# [Record set]
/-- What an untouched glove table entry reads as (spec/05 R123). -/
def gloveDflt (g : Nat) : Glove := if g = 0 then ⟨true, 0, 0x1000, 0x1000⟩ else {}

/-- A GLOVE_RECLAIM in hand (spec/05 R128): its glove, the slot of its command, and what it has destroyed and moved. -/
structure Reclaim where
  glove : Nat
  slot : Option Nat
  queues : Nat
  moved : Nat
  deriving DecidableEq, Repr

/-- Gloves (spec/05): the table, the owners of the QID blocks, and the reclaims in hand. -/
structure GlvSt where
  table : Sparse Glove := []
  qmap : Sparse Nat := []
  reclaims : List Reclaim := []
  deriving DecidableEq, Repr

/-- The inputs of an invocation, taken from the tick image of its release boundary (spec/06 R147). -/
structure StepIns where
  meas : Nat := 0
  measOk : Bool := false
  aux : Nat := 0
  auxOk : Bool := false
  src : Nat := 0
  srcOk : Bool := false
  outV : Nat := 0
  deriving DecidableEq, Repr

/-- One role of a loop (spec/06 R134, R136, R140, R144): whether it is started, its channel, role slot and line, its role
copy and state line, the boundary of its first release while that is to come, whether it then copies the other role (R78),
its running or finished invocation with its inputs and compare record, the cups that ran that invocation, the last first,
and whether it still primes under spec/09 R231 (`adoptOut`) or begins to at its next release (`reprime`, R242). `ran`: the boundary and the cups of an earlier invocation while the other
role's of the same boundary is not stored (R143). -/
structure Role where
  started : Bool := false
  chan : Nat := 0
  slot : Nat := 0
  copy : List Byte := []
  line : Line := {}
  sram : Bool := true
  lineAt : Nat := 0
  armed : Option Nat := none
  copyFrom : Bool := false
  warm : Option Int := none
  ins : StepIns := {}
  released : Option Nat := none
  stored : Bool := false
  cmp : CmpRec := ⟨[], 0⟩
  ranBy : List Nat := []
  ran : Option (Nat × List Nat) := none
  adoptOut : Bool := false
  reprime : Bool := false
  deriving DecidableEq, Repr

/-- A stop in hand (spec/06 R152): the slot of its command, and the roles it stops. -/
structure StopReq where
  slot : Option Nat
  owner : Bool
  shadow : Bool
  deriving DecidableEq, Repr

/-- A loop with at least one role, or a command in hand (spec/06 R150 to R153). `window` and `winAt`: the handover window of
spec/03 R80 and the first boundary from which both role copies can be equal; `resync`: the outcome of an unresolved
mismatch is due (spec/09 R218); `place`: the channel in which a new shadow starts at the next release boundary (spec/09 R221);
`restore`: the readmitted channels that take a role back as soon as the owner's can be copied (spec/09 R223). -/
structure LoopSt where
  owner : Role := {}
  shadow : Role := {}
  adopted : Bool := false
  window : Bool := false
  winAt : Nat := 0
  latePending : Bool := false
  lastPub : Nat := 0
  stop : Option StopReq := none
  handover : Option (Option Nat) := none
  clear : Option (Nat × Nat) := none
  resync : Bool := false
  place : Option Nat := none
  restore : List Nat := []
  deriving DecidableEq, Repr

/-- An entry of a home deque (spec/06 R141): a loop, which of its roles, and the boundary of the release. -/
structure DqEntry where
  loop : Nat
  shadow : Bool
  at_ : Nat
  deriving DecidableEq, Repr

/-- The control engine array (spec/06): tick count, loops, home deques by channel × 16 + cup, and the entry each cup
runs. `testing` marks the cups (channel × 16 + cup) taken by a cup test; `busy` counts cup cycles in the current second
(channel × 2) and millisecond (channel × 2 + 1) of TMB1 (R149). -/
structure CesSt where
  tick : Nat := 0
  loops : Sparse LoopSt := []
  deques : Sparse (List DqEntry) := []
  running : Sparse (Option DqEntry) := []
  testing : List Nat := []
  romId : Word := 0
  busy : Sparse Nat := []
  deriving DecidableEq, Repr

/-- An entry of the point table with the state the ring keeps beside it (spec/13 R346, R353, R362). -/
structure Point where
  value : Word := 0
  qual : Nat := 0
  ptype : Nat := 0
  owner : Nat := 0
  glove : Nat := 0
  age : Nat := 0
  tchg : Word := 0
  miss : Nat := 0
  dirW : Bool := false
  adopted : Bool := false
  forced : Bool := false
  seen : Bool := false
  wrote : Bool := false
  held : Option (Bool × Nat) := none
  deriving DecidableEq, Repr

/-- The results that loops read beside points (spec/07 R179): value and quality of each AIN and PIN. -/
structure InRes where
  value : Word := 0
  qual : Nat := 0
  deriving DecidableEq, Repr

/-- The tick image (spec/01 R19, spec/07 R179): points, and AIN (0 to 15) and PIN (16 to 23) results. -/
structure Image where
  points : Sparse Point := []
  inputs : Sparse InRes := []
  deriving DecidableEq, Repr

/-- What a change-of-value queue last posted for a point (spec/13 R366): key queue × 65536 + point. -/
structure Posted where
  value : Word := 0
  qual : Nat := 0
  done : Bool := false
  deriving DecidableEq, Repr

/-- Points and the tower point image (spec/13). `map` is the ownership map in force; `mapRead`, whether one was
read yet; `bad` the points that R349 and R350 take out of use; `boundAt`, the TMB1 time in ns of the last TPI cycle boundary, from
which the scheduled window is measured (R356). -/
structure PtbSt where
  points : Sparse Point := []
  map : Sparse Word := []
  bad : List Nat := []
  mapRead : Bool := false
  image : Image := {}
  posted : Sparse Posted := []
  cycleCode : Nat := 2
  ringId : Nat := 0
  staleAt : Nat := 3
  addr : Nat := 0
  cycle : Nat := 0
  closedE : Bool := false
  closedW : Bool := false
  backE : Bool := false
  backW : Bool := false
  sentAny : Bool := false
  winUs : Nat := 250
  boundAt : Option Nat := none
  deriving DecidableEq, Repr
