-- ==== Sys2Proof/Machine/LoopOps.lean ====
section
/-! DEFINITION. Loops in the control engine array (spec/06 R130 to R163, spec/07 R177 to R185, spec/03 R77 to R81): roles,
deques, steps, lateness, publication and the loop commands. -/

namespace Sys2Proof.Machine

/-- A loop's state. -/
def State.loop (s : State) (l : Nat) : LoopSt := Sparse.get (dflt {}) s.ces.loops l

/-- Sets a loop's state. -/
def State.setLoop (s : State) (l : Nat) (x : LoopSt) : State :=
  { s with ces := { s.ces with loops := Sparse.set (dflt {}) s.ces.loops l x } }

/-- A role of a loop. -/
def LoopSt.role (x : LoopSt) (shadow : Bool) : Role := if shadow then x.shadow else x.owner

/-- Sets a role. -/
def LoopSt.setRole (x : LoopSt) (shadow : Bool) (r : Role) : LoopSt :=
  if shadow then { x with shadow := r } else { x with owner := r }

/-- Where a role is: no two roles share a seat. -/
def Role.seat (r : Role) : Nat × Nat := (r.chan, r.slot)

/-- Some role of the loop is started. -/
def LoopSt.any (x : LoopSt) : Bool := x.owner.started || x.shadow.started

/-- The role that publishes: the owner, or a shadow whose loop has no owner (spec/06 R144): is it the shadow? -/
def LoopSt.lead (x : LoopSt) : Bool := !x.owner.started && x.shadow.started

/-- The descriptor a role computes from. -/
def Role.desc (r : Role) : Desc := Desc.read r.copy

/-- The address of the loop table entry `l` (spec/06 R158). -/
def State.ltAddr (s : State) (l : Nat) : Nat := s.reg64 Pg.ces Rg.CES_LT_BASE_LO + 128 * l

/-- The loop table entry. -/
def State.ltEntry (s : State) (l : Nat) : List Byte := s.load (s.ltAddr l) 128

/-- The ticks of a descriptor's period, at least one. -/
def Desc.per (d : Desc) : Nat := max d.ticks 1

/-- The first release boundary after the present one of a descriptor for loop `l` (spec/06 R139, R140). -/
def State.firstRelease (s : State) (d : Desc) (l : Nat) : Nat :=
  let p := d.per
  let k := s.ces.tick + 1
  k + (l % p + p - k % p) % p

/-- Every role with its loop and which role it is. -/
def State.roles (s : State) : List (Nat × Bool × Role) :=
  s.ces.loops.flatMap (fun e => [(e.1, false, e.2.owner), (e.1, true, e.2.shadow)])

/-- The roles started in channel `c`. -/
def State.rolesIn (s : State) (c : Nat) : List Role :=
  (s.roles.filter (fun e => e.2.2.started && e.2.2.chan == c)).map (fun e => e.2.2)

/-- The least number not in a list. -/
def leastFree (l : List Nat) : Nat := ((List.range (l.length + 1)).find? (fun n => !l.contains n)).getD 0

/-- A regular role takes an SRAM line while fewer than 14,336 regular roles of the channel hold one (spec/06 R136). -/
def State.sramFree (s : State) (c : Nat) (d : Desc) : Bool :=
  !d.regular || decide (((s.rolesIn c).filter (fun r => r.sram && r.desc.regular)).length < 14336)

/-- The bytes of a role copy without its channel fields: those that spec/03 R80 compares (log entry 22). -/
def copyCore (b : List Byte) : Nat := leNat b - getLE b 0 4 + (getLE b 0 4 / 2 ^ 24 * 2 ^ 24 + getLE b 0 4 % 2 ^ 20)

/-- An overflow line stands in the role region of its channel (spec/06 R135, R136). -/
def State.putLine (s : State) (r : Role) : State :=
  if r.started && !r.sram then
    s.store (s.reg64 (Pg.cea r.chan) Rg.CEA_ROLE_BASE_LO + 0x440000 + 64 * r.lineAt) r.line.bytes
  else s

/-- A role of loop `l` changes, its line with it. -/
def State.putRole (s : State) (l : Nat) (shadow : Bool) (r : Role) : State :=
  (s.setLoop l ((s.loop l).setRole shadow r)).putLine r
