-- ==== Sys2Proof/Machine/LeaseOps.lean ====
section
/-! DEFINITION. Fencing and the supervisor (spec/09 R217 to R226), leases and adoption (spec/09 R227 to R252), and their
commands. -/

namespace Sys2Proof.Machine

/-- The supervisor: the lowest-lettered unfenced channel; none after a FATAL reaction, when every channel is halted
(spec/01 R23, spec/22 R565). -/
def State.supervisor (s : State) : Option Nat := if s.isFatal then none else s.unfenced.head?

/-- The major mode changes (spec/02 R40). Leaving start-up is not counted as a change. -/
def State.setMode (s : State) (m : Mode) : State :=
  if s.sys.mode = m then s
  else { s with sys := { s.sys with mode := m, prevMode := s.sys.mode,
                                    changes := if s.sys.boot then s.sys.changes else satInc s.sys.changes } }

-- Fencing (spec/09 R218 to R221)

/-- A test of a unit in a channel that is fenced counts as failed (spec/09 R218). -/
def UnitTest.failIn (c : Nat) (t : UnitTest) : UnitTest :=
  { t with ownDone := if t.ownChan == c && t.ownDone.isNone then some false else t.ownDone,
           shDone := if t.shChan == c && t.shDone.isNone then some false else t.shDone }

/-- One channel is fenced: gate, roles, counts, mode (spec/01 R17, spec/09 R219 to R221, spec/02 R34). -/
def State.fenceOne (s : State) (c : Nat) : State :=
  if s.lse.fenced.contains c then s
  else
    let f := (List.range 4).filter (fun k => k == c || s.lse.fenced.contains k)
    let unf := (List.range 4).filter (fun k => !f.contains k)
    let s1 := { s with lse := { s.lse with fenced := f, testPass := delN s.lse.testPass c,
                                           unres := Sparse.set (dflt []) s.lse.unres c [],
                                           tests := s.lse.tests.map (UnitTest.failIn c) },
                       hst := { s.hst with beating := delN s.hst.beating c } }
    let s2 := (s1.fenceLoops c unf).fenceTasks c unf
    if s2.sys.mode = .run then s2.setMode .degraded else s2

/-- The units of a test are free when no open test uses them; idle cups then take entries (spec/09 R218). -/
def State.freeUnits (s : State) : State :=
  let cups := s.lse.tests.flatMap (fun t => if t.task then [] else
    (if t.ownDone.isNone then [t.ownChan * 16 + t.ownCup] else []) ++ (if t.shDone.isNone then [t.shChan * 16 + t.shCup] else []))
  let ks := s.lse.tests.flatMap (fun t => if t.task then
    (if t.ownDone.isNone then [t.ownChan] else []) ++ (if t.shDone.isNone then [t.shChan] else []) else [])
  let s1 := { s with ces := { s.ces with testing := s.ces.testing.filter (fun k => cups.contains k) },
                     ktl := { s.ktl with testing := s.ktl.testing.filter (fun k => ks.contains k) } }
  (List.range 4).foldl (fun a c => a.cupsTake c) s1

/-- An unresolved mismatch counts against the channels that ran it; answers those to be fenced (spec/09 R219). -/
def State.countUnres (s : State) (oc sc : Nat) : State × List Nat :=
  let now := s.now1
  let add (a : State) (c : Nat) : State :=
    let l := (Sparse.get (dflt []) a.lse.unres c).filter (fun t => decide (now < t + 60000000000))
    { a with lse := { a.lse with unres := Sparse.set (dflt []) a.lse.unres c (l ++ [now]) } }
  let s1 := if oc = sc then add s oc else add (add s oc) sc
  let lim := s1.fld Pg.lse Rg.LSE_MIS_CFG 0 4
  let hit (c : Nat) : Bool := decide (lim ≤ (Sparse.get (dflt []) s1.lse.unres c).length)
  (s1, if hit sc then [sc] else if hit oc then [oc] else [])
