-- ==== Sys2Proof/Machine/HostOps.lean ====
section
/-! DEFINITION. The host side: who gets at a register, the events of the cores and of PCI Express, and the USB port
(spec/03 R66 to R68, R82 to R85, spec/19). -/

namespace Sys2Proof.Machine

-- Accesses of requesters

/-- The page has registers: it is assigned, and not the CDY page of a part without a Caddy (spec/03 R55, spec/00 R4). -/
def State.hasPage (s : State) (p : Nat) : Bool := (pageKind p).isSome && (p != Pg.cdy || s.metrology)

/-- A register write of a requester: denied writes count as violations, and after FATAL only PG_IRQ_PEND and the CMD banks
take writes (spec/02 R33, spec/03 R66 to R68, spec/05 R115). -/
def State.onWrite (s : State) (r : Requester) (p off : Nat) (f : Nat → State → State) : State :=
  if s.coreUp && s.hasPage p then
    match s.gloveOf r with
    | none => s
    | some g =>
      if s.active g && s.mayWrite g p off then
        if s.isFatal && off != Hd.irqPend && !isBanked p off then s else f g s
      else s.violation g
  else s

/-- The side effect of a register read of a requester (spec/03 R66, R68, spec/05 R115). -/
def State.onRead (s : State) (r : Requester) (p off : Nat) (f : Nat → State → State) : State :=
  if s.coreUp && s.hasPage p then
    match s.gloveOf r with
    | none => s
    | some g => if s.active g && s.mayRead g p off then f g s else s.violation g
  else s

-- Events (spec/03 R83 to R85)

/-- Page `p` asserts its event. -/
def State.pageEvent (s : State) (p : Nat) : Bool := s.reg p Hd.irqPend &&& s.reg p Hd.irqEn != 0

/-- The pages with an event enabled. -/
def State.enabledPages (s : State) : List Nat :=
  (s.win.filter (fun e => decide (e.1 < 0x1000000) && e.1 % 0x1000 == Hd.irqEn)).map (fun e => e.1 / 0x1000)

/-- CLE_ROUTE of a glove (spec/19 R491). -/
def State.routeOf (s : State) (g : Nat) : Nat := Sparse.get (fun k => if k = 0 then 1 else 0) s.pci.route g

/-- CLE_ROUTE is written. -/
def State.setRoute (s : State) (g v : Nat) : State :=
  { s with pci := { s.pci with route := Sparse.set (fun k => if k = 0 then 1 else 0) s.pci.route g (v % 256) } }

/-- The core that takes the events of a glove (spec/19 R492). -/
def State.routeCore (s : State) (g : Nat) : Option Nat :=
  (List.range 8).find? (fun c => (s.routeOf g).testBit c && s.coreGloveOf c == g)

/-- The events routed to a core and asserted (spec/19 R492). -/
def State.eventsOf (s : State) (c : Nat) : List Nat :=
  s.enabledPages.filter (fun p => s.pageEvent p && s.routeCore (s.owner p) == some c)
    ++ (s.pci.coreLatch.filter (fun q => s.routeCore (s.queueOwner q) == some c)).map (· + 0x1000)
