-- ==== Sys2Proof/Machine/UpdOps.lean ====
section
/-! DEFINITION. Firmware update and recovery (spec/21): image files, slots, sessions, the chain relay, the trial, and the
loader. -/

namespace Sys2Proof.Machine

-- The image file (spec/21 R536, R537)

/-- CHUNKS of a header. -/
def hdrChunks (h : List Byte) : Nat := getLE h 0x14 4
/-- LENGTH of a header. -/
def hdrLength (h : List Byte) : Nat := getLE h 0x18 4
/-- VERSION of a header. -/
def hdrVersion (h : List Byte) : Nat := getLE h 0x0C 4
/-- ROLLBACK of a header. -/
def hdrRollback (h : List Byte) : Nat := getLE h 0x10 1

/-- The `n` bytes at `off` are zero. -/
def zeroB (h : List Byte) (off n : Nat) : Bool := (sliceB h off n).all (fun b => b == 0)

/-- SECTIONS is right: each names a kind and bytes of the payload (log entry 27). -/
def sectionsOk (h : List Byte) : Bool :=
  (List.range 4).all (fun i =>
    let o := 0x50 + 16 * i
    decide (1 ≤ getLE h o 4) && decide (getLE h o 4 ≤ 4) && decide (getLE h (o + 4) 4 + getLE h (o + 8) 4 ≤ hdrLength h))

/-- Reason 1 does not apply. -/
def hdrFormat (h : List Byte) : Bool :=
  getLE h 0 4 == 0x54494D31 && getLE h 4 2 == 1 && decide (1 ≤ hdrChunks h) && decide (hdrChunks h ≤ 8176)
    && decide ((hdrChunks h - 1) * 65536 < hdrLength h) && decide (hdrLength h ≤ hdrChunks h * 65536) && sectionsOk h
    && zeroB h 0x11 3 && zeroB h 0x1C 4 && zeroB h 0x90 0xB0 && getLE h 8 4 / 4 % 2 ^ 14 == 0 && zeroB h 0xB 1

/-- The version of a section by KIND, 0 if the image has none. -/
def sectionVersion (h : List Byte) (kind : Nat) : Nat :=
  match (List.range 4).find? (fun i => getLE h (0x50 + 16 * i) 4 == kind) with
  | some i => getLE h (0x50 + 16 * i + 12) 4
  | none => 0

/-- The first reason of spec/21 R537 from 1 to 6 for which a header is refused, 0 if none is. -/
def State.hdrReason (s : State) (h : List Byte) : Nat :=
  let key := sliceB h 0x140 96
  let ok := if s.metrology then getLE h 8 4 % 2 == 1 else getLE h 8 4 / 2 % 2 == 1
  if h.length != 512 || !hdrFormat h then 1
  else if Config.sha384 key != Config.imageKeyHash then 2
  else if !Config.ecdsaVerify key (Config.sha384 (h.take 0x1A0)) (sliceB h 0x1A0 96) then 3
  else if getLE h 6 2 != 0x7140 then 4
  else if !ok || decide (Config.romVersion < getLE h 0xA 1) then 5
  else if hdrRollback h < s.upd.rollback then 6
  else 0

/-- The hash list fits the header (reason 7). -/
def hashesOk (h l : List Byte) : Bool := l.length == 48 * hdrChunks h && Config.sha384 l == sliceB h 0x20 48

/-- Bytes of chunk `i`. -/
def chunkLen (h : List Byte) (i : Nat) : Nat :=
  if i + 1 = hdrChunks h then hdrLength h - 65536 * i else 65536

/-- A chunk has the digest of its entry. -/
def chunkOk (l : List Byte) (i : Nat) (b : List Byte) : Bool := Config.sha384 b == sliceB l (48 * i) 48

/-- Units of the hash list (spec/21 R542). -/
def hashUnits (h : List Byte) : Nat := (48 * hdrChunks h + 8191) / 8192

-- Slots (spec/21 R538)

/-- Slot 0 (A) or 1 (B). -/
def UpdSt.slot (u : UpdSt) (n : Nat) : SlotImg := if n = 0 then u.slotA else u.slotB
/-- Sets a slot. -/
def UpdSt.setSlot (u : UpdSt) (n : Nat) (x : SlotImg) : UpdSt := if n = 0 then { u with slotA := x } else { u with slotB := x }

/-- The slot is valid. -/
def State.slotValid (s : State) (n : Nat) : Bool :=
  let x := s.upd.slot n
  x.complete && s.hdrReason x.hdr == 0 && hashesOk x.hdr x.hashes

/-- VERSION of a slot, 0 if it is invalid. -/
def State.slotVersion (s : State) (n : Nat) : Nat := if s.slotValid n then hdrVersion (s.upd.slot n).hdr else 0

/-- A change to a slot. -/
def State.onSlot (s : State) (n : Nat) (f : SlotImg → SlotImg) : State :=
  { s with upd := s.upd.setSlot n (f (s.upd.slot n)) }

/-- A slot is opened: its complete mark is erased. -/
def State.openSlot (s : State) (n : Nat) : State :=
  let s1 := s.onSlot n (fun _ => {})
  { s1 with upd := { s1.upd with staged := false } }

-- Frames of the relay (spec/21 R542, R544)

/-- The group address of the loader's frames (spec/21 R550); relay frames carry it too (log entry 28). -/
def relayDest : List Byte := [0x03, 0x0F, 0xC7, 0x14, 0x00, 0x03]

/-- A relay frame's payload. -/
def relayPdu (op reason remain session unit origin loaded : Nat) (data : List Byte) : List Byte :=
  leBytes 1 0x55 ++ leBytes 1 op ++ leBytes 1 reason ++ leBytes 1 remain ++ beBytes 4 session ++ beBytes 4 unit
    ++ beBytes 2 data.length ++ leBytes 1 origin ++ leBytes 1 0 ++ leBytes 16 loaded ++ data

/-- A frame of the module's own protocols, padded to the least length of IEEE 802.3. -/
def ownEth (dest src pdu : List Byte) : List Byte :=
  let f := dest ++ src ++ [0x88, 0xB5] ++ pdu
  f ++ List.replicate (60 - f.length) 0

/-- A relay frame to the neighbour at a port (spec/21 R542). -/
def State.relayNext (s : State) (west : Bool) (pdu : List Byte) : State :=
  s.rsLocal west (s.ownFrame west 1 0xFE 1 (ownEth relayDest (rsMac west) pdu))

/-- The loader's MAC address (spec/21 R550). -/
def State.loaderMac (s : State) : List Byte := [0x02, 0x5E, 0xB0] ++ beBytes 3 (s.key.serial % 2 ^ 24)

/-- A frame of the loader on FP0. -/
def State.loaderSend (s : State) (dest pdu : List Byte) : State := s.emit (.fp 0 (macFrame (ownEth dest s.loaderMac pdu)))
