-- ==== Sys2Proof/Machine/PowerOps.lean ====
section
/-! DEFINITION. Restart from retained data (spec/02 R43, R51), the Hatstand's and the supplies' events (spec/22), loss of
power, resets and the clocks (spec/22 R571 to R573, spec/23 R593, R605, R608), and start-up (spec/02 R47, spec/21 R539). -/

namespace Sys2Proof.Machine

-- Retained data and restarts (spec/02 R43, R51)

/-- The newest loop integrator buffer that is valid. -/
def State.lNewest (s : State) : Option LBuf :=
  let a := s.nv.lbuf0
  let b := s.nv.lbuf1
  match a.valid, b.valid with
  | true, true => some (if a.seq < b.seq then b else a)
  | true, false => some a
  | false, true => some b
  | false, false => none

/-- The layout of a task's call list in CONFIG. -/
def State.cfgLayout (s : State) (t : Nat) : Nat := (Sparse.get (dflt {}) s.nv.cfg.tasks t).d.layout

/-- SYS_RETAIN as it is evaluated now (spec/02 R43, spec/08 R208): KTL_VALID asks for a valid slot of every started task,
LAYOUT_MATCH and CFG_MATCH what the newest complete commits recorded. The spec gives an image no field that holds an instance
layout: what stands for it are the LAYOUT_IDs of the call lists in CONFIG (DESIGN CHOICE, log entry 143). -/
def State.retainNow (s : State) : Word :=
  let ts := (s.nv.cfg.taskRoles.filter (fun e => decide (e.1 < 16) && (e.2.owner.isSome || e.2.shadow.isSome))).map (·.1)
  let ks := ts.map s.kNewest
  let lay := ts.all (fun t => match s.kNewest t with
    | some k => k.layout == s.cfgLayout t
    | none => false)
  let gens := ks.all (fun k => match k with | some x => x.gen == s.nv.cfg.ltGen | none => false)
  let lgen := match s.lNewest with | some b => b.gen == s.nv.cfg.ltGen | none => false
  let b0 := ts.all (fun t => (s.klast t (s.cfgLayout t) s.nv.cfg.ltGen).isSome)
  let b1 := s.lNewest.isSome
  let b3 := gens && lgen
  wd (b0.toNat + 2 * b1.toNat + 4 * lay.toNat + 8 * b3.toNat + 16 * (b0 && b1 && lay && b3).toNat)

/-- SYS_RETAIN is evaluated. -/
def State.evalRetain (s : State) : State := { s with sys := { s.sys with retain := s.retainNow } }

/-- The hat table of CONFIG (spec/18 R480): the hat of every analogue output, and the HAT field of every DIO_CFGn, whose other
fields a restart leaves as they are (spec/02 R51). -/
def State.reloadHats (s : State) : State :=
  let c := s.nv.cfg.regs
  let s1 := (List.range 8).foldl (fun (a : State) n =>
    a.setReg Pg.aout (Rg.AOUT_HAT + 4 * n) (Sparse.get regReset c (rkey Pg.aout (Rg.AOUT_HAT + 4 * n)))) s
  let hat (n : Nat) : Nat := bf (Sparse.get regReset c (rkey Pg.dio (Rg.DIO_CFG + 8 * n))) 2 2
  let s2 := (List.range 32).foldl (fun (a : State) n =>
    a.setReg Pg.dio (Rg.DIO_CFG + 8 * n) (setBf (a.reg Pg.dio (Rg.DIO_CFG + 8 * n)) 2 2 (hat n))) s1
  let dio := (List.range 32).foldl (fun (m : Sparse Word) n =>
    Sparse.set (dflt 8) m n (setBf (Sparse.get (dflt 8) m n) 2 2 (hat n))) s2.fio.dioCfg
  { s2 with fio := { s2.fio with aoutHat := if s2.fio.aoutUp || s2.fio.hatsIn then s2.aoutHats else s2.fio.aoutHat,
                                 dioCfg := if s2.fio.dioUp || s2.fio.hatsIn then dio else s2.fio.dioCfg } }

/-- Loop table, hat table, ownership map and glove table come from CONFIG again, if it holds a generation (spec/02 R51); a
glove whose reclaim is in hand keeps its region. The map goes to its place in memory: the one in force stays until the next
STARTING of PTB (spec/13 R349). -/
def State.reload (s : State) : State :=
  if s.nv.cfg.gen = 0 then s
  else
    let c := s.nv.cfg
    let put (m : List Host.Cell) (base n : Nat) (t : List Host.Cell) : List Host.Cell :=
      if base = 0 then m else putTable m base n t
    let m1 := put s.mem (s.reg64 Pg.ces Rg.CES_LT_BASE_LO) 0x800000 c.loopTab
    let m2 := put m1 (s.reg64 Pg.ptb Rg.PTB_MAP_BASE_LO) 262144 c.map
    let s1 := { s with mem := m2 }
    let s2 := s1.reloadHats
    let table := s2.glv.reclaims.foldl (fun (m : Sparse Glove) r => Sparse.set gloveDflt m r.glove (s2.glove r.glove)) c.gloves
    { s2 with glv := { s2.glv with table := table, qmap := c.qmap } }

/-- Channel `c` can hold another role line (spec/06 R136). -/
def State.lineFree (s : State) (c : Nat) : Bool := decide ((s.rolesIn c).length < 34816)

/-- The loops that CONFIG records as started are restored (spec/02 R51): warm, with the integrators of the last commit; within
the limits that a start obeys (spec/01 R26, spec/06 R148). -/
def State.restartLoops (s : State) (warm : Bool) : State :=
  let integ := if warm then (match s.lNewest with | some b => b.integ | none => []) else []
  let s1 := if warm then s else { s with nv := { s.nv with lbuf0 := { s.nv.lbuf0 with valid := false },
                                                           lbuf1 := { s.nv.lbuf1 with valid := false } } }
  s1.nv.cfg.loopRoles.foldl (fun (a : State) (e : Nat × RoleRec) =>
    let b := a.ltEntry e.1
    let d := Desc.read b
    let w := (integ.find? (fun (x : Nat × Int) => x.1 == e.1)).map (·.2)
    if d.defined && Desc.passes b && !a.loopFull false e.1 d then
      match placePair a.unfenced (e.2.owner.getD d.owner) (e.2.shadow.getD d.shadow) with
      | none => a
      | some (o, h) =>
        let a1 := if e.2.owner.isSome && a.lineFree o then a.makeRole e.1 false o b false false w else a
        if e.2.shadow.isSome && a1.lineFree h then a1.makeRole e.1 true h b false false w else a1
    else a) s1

# [Problem description]
Collect the complete line wherever the string "array" appears in the records.

# [Output for this task]
/-- The control engine array (spec/06): tick count, loops, home deques by channel × 16 + cup, and the entry each cup
/-! DEFINITION. Loops in the control engine array (spec/06 R130 to R163, spec/07 R177 to R185, spec/03 R77 to R81): roles,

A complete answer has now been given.